Галлан начал свой перевод «Тысяча и одной ночи» в 1704 г.[5]. Если верить дневникам самого Галлана, узнать о существовании сказки ему удалось следующим образом: 25 марта 1709 г. он встретился с неким маронитским учёным по имени Юхенна Диаб[6], привезённым из Алеппо в Париж прославленным путешественником по странам Востока Полем Лукасом.

Исследователь жизни и творчества Галлана Джон Пейн полагает, что к тому времени из печати уже вышли первые шесть томов перевода, (1704—1705 гг.), тома 7 и 8 также вышли или — готовились к изданию. Ханна в скором времени начал испытывать симпатию к пытливому французу, и далее предложил помочь ему в составлении следующих томов, обещая снабдить его богатым материалом, которым он как сказитель прекрасно владел[7].

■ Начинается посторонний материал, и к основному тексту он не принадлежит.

@[simp] theorem State.signalDropped_frame (s : State) (p why : Nat) (k : Packet) :
    (State.signalDropped s p why k).pending = s.pending ∧ (State.signalDropped s p why k).freeCtr = s.freeCtr ∧
    (State.signalDropped s p why k).gradeS = s.gradeS ∧ (State.signalDropped s p why k).ft = s.ft ∧
    (State.signalDropped s p why k).cls = s.cls ∧ (State.signalDropped s p why k).layout = s.layout ∧
    (State.signalDropped s p why k).setup = s.setup ∧ (State.signalDropped s p why k).serial = s.serial ∧
    (State.signalDropped s p why k).bringing = s.bringing ∧ (State.signalDropped s p why k).lmap = s.lmap ∧
    (State.signalDropped s p why k).parts = s.parts ∧ (State.signalDropped s p why k).cores = s.cores ∧
    (State.signalDropped s p why k).slices = s.slices ∧ (State.signalDropped s p why k).hbmcs = s.hbmcs ∧
    (State.signalDropped s p why k).bdies = s.bdies ∧ (State.signalDropped s p why k).ports = s.ports ∧
    (State.signalDropped s p why k).time = s.time ∧ (State.signalDropped s p why k).chip = s.chip ∧
    (State.signalDropped s p why k).gov = s.gov ∧ (State.signalDropped s p why k).mmc = s.mmc ∧
    (State.signalDropped s p why k).gdbg = s.gdbg := by
  unfold State.signalDropped
  (repeat' split) <;> simp

@[simp] theorem State.deliver_frame (s : State) (p n tc : Nat) (k : Packet) :
    (State.deliver s p n tc k).pending = s.pending ∧ (State.deliver s p n tc k).freeCtr = s.freeCtr ∧
    (State.deliver s p n tc k).gradeS = s.gradeS ∧ (State.deliver s p n tc k).ft = s.ft ∧
    (State.deliver s p n tc k).cls = s.cls ∧ (State.deliver s p n tc k).layout = s.layout ∧
    (State.deliver s p n tc k).setup = s.setup ∧ (State.deliver s p n tc k).serial = s.serial ∧
    (State.deliver s p n tc k).bringing = s.bringing ∧ (State.deliver s p n tc k).lmap = s.lmap ∧
    (State.deliver s p n tc k).parts = s.parts ∧ (State.deliver s p n tc k).cores = s.cores ∧
    (State.deliver s p n tc k).slices = s.slices ∧ (State.deliver s p n tc k).hbmcs = s.hbmcs ∧
    (State.deliver s p n tc k).bdies = s.bdies ∧ (State.deliver s p n tc k).time = s.time ∧
    (State.deliver s p n tc k).chip = s.chip ∧ (State.deliver s p n tc k).gov = s.gov ∧
    (State.deliver s p n tc k).mmc = s.mmc := by
  unfold State.deliver
  (repeat' split) <;> simp

@[simp] theorem State.notice_frame (s : State) (p n dest : Nat) :
    (State.notice s p n dest).pending = s.pending ∧ (State.notice s p n dest).freeCtr = s.freeCtr ∧
    (State.notice s p n dest).gradeS = s.gradeS ∧ (State.notice s p n dest).ft = s.ft ∧
    (State.notice s p n dest).cls = s.cls ∧ (State.notice s p n dest).layout = s.layout ∧
    (State.notice s p n dest).setup = s.setup ∧ (State.notice s p n dest).serial = s.serial ∧
    (State.notice s p n dest).bringing = s.bringing ∧ (State.notice s p n dest).lmap = s.lmap ∧
    (State.notice s p n dest).parts = s.parts ∧ (State.notice s p n dest).cores = s.cores ∧
    (State.notice s p n dest).slices = s.slices ∧ (State.notice s p n dest).hbmcs = s.hbmcs ∧
    (State.notice s p n dest).bdies = s.bdies ∧ (State.notice s p n dest).time = s.time ∧
    (State.notice s p n dest).chip = s.chip ∧ (State.notice s p n dest).gov = s.gov ∧
    (State.notice s p n dest).mmc = s.mmc := by
  unfold State.notice
  (repeat' split) <;> simp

«Он рассказал мне, — пишет Галлан — несколько изящных арабских сказок, которые сам же вызвался позднее для меня записать». После чего в дневнике появляется лакуна, и следующая запись относится уже к 5 мая: «Маронит Ханна закончил рассказывать мне историю о Лампе».

Ханна оставался в Париже вплоть до осени того же года, и воспользовавшись этим временем Галлан успел записать несколько других историй, позднее включенных им в 9-12 тома своего исследования[8] Это были «Баба-Абдалла» и «Сиди Ну’yман», (13 мая 1709 г.) «Волшебный конь», (22 мая 1709) «Принц Ахмед и Пари Бану», (25 мая, 1709) «Две старшие сестры, завидовавшие младшей», (27 мая, 1709) «Али Баба и сорок разбойников», (29 мая, 1709), «Ходжа Хассан Альхаббал» и наконец 31 мая 1709 г. «Али Ходжа».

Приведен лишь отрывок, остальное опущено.